Mais où suis-je ? Un brusque retour de conscience me montre la scène sous son jour véritable : un faux décor monté à la hâte à ma seule attention. Ce rêve n’est pas le mien. C’est une infection virale, un corps étranger implanté de force dans mon esprit. Il faut que je résiste à l'intrusion. Devenir une forteresse inaccessible. Je dois rester sourd, aveugle à ce qu’on veut me faire voir, je dois ignorer consciencieusement cette comédie grotesque.

Vrombissement, vrombissement. La scène s'est vidée de ses monstres et le ciel de viscères s’emplit du grondement de bombardiers en approche.
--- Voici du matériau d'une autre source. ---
/-- Remember the leaf of a paged access in the front's translation buffer (07 R131), which holds 2,048 (02 R10); the oldest goes
(DESIGN CHOICE, log entry 53). -/
def cacheLeaf (s : State) (f ctx : Nat) (acc : Acc) (priv : Bool) (va : Nat) : State :=
  if va < 2 ^ 42 then s
  else
    match leafFor s f ctx acc priv va with
    | .error _ => s
    | .ok e =>
      let F := s.frontAt f
      s.setFrontAt f { F with tlb := (e :: F.tlb.filter (fun o => !(o.ctx == e.ctx && o.base == e.base))).take 2048 }

/-- A byte of a scalar access or of instruction fetch, by its 64-bit address (R322, 15 R281). -/
def scalarByte (s : State) (f ctx : Nat) (acc : Acc) (priv : Bool) (va : Nat) : Except Nat Nat :=
  if 2 ^ 48 ≤ va then .error Cause.pageabs
  else if va < 2 ^ 42 then window s ctx acc va
  else paged s f ctx acc priv va

/-- A byte of the scalar space may, as the maps stand, be reached at a memory key: through the Vector Page Map, a leaf that the
front caches, or the tables. -/
def mayReach (s : State) (f ctx : Nat) (acc : Acc) (priv : Bool) (va key : Nat) : Bool :=
  let here := fun (r : Except Nat Nat) => match r with | .ok k => k == key | .error _ => false
  if va < 2 ^ 42 then here (window s ctx acc va)
  else
    (match (s.frontAt f).cachedLeaf ctx va with | some e => here (e.keyOf acc priv va) | none => false) ||
    (match walk s ctx (hartAgent f s.slot) va with | .ok e => here (e.keyOf acc priv va) | .error _ => false)

/-- The pieces of a range of scalar accesses through front `f`'s translations: pages are of 4 KiB and more (07 R130). -/
def scalarRange (s : State) (f ctx : Nat) (acc : Acc) (priv : Bool) (va n : Nat) : Except (Nat × Nat) (List Piece) :=
  pieces 4096 (scalarByte s f ctx acc priv) (n / 4096 + 2) va n

/-! Performing accesses -/

/-- A key lies in one of the pages that hold [base, base + n) of a context, inside that range. -/
def State.rangeHolds (s : State) (ctx base n key : Nat) : Bool :=
  n != 0 && (List.range ((base + n - 1) / 4096 - base / 4096 + 1)).any (fun i =>
    match scalarByte s 256 ctx .read true ((base / 4096 + i) * 4096) with
    | .ok k => k ≤ key && key < k + 4096 && base ≤ (base / 4096 + i) * 4096 + (key - k) && (base / 4096 + i) * 4096 + (key - k) < base + n
    | .error _ => false)

/-- A byte of the RCB or the ring of an ACTIVE region: the hardware's (03 R24). -/
def State.hardwareOwned (s : State) (key : Nat) : Bool :=
  s.regions.any (fun e => e.2.status == 1 &&
    (s.rangeHolds (e.1 / 65536) e.2.rcb 256 key || s.rangeHolds (e.1 / 65536) e.2.ring (64 * e.2.ringlen) key))

/-- A byte that agent `g` writes at an access of `size` bytes lands: no earlier write of it races, and it is not the hardware's.
Otherwise what it holds then is undefined (08 R153; 00 R7, 03 R24: log entry 72). -/
def State.lands (s : State) (g size key : Nat) : Bool := s.order.ordered g size key && !s.hardwareOwned key

/-- Bytes as a write leaves them. -/
def State.landed (s : State) (g size key : Nat) : List Byte → List Byte
  | [] => []
  | b :: bs => (if s.lands g size key then b else Config.freeByte s.cycle key) :: State.landed s g size (key + 1) bs

/-- Write bytes at `key`, or MIXSIZE. A whole write of a poisoned byte makes it readable again. -/
def State.writeMem (s : State) (ctx g size key : Nat) (bs : List Byte) : Except Nat State :=
  if s.mixed ctx g size key bs.length then .error Cause.mixsize
  else
    .ok { s with
      mem := s.mem.setBytes key (s.landed g size key bs)
      order := (s.order.tick g).wrote s.cycle ctx g size key bs.length
      dev := { s.dev with poison := s.dev.poison.filter (fun p => !(key ≤ p && p < key + bs.length)) } }

/-- Write bytes whatever races: the direct writes of the device itself (13 R249, 12 R226). -/
def State.forceMem (s : State) (ctx g size key : Nat) (bs : List Byte) : State :=
  { s with
    mem := s.mem.setBytes key bs
    order := (s.order.tick g).rewrote s.cycle ctx g size key bs.length
    dev := { s.dev with poison := s.dev.poison.filter (fun p => !(key ≤ p && p < key + bs.length)) } }

/-- A byte as a publication (08 R160) or a commit (12 R236) writes it: no write of it races, but what software writes where bytes are
the hardware's is undefined (03 R24; 00 R7: log entry 72). -/
def State.publishedByte (s : State) (key : Nat) (b : Byte) : Byte := if s.hardwareOwned key then Config.freeByte s.cycle key else b

/-- Write single bytes of a context's window, each where it translates, as parts of one write of `size` bytes. -/
def State.publishBytes (s : State) (ctx g size : Nat) : List (Nat × Byte) → State
  | [] => s
  | (va, b) :: l =>
    let s :=
      match vectorByte s ctx .write va with
      | .ok key => s.forceMem ctx g size key [s.publishedByte key b]
      | .error _ => s
    State.publishBytes s ctx g size l

/-- Write the bytes of a window range piece by piece. -/
def State.forcePieces (s : State) (ctx g size : Nat) : List Piece → List Byte → State
  | [], _ => s
  | p :: ps, bs => State.forcePieces (s.forceMem ctx g size p.key (bs.take p.len)) ctx g size ps (bs.drop p.len)

/-- The bytes of a window range as they stand, free of race rules: what the device's own reads return. -/
def State.peekPieces (s : State) : List Piece → List Byte
  | [] => []
  | p :: ps => s.mem.bytes p.key p.len ++ State.peekPieces s ps

/-- One read-modify-write of `n` bytes at a piece (R147): `f` gives the new word, or none where nothing is written. The
event is synchronising when `sync`. -/
def State.modifyWord (s : State) (ctx g n key : Nat) (sync : Bool) (f : Nat → Option Nat) : Except Nat (Nat × State) :=
  let s := if sync then { s with order := s.order.acquire g key } else s
  match s.readMem ctx g n key n with
  | .error c => .error c
  | .ok bs =>
    let old := ofBytes bs
    match f old with
    | none => .ok (old, if sync then { s with order := s.order.release ctx g key false } else s)
    | some v =>
      match s.writeMem ctx g n key (toBytes n v) with
      | .error c => .error c
      | .ok s => .ok (old, if sync then { s with order := s.order.release ctx g key true } else s)

end Sys2Proof.Machine
end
Même la pulsation cardiaque est couverte, on me parle, on me parle, on hurle à mes oreilles sans que je perçoive autre chose qu’un fracas de fin du monde. Une catastrophe sur le point de se produire. Bruit blanc sursaturé d’appareil électrique implosé, odeur de court-circuit, et je replonge dans le vide. Mais j’ai été contaminé, marqué au fer rouge. Le grondement des bombardiers en approche a laissé place à un silence de mort.

Dormeur SETH 401 772
IJ412 45888……… Retour accepté. Mise à jour en cours - régulation de l'afflux sanguin, dérivation du réseau de perfusion vers les veines céphalique, fémorale, jugulaire. Implant A472. Pas de réponse. K46650……Code 825 : intervention requise, bolus intraveineux de narcocilline. Implant A898 : réactivation progressive du système d'assistance respiratoire.